On Dec. 21, the federal government partially shut down over a funding dispute between Congress and the White House. It seems that funding shortfalls are no longer over major policy disputes, but have devolved into petty gamesmanship between Republicans and Democrats in Washington, D.C.
A 21-day shutdown over the 1995-96 New Year’s holiday was centered on a fight that stemmed from a decision between whether budget numbers should come from the Congressional Budget Office or the president’s Office of Management and Budget.
mericans blamed Republicans more than then-Democratic President Bill Clinton — whose poll numbers dropped slightly then rose to the highest of his presidency afterward — for the shutdown. The positive was that the federal government had its first balanced budget since the 1920s.
However, the fallout scared federal lawmakers into avoiding a shutdown for a generation.
That fear subsided in 2013, when the Republican-led Congress used a 17-day shutdown to oppose the Patient Protection and Affordable Care Act, commonly known as Obamacare. It was not based on a major disagreement over how to best run our government, but rather a dispute between the liberals and conservatives: One group had earlier passed a major health care bill and the opponents who had opposed it were still bitterly trying to win a fight over legislation they had earlier lost.
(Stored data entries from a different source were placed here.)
-- ==== Sys2Proof/Machine/State.lean ====
section
/-! DEFINITION. The state of the core (10_state.md R20), the reasons an operation ends in a fault (60_exceptions.md
R210) or is refused (47_host_operations.md R186), and the state after reset (70_reset_and_hazards.md R240). -/

namespace Sys2Proof.Machine

/-- The fatal faults, one constructor per cause of 60_exceptions.md R210, each carrying what `FLT` records.
A fault is a terminal outcome that carries `FLT` and no successor state (R216), so nothing can be proved of the
other elements after it: every one of them is safe. -/
inductive Fault where
  /-- Cause 1. Raised by decode on every word outside the opcode map (30_encoding.md R94). Safe. -/
  | unimplementedInstruction (opcode : Word)
  /-- Cause 2. Raised by `2nnn` when all 16 stack slots are occupied (40_flow_control.md R113). Safe. -/
  | stackOverflow (opcode : Word)
  /-- Cause 3. Raised by `00EE` when the stack is empty (40_flow_control.md R111). Safe. -/
  | stackUnderflow (opcode : Word)
  /-- Cause 4. Raised by the fetch (then there is no opcode), `Dxyn`, `Fx33`, `Fx55` and `Fx65` at the first
  address above 0xFFF (20_memory.md R52 to R54). Safe. -/
  | memoryOutOfBounds (opcode : Option Word) (addr : Nat)
  /-- Cause 5. Raised by `Ex9E` and `ExA1` when `V[x] > 15` (41_conditional_skip.md R124, R125). Safe. -/
  | keyIndexOutOfRange (opcode : Word) (addr : Nat)
  /-- Cause 6. Raised by `load_program` when the image is longer than 3584 bytes (47_host_operations.md R198). Safe. -/
  | programTooLarge (addr : Nat)
  /-- Cause 7. Raised by `set_key` when `k > 15` (47_host_operations.md R197). Safe. -/
  | hostKeyIndexOutOfRange (addr : Nat)
  deriving DecidableEq, Repr, Inhabited

/-- The code of a cause (60_exceptions.md R210). -/
def Fault.code : Fault → Nat
  | .unimplementedInstruction _ => 1
  | .stackOverflow _ => 2
  | .stackUnderflow _ => 3
  | .memoryOutOfBounds _ _ => 4
  | .keyIndexOutOfRange _ _ => 5
  | .programTooLarge _ => 6
  | .hostKeyIndexOutOfRange _ => 7

/-- The `opcode` field of the fault record, where it is valid (60_exceptions.md R210). -/
def Fault.opcode : Fault → Option Word
  | .unimplementedInstruction op | .stackOverflow op | .stackUnderflow op | .keyIndexOutOfRange op _ => some op
  | .memoryOutOfBounds op _ => op
  | .programTooLarge _ | .hostKeyIndexOutOfRange _ => none

/-- The `addr` field of the fault record, where it is valid (60_exceptions.md R210). -/
def Fault.addr : Fault → Option Nat
  | .memoryOutOfBounds _ a | .keyIndexOutOfRange _ a | .programTooLarge a | .hostKeyIndexOutOfRange a => some a
  | .unimplementedInstruction _ | .stackOverflow _ | .stackUnderflow _ => none

/-- The reasons an operation has no transition. -/
inductive Refusal where
  /-- An arm of `exec` whose instruction has no meaning yet; no arm of this model is one. Safe. -/
  | notModelled (mnemonic : String)
  /-- Raised by every operation but `construct` and `reset` before the first of these (47_host_operations.md R186,
  10_state.md R38). Safe. -/
  | notInitialised
  /-- Raised by `load_program`, `set_key`, `step`, `tick_timers` and `ack_frame` in mode `FAULTED`
  (47_host_operations.md R186). Safe. -/
  | machineFaulted
  /-- Raised by `load_program` in any state that differs from the reset state in more than `KEY`: the spec asks a
  model to refuse it (47_host_operations.md R198, 90_conflicts.md C1, log entry 13). Safe. -/
  | loadOnUsedMachine
  deriving DecidableEq, Repr

/-- `MEM` (10_state.md R34): the cells that differ from the reset contents, with strictly rising addresses. -/
abbrev Memory := List Host.Cell

/-- The complete state of the core (10_state.md R20), whether it has been reset yet (47_host_operations.md R186), and
the model's own counter of free values. -/
structure State where
  /-- `V[0..15]`, 16 registers of 8 bits; `V[15]` is `VF` (10_state.md R21, R23). -/
  v : Vector Byte 16
  /-- `I`, the index register (10_state.md R26). -/
  i : Word
  /-- `PC` (10_state.md R24). -/
  pc : Word
  /-- `SP`, the number of occupied stack slots, 0 to 16 (10_state.md R28). -/
  sp : Fin 17
  /-- `STACK[0..15]`, return addresses (10_state.md R27). -/
  stack : Vector Word 16
  /-- `MEM[0..4095]` (10_state.md R34). -/
  mem : Memory
  /-- `FB[0..2047]` (10_state.md R35). -/
  fb : Frame
  /-- `KEY[0..15]` (10_state.md R36). -/
  key : BitVec 16
  /-- `DT`, the delay timer (10_state.md R29). -/
  dt : Byte
  /-- `ST`, the sound timer (10_state.md R30). -/
  st : Byte
  /-- `FBC`, the framebuffer-changed bit (10_state.md R31). -/
  fbc : Bool
  /-- `FLT`, the fault record (10_state.md R32). -/
  flt : Option Fault
  /-- Whether the first `construct` or `reset` has happened: the mode is `UNINIT` before it (47_host_operations.md R186). -/
  initialised : Bool
  /-- The MODEL's own field: the index of the next free value (log entry 1). -/
  freeCount : Nat
  deriving DecidableEq, Repr, Inhabited

/-- The state `reset()` and `construct()` leave (70_reset_and_hazards.md R240). The empty list is the memory that holds
the font copy at 0x000..0x04F and 0x00 elsewhere, which is what an unlisted address reads as.
`freeCount := 0` is a DESIGN CHOICE (log entry 1). -/
def State.reset : State where
  v := Vector.replicate 16 0
  i := 0
  pc := 0x0200
  sp := 0
  stack := Vector.replicate 16 0
  mem := []
  fb := Vector.replicate 32 0
  key := 0
  dt := 0
  st := 0
  fbc := false
  flt := none
  initialised := true
  freeCount := 0

end Sys2Proof.Machine
end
The state of Arizona, dependent on tourism for our economic survival, wound up paying the federal government $93,000 per day to keep Grand Canyon National Park open for tourists.
Given the tumultuous nature of modern partisan politics, that shutdown was not seen as a failure to lead but as a tactical tool to tighten the screws on the opposing party.
A government shutdown is now part of the playbook for one party to force the other to cave or risk backlash from voters. That became apparent in September 2015, when Congress and the White House avoided a potential shutdown during a battle for federal funding for Planned Parenthood, a nonprofit that provides reproductive health, maternal and prenatal health services to women with about 5 percent of its budget for abortion services. Thus, the entire government nearly shut down over theoretically funding a small percentage of services for one organization. Yet that argument was absurd considering abortion services cannot receive federal funds anyway due to other federal laws, but fighting abortion plays well with some voters, so the shutdown loomed.
nly a last-minute power play by outgoing Speaker of the House John Boehner [R-Ohio] to resist the social conservative wing of his party avoided the shutdown.
Now shutdowns are common political tactics. There have been three in 2018: A two-day shutdown in January to include immigrant protection under the Deferred Action for Childhood Arrivals program, a nine-hour “funding gap” on Feb. 8 based on disagreement over raising the debt ceiling and the current shutdown over the White House’s insistence on funding for a border wall Democrats in Congress say they will not fund.
We can expect more of these shutdowns in the next two years as Republicans lose control of the House of Representatives to Democrats, who are less likely to want to work with a White House they were elected to oppose.
We Americans are an adaptable people and have acclimated to these periodic shutdowns, knowing they are political tactics without substance and merely harm the simple functions of our central government. With every shutdown, both liberal and conservative lawmakers prove they are unable to govern in a scorched earth political environment where even the basic functions of our government become tools for the parties to score insignificant political wins against each other which they tout like trophies on Sunday talk shows or at the biennial ballot box.
In drafting our Constitution, the Founding Fathers assumed lawmakers would use logic and passion to battle on the floors of the chambers and keep our government functional, not use our institutions like clubs. This petty foolishness only ends when we tell lawmakers to act like adults and keep government functioning no matter how much they disagree.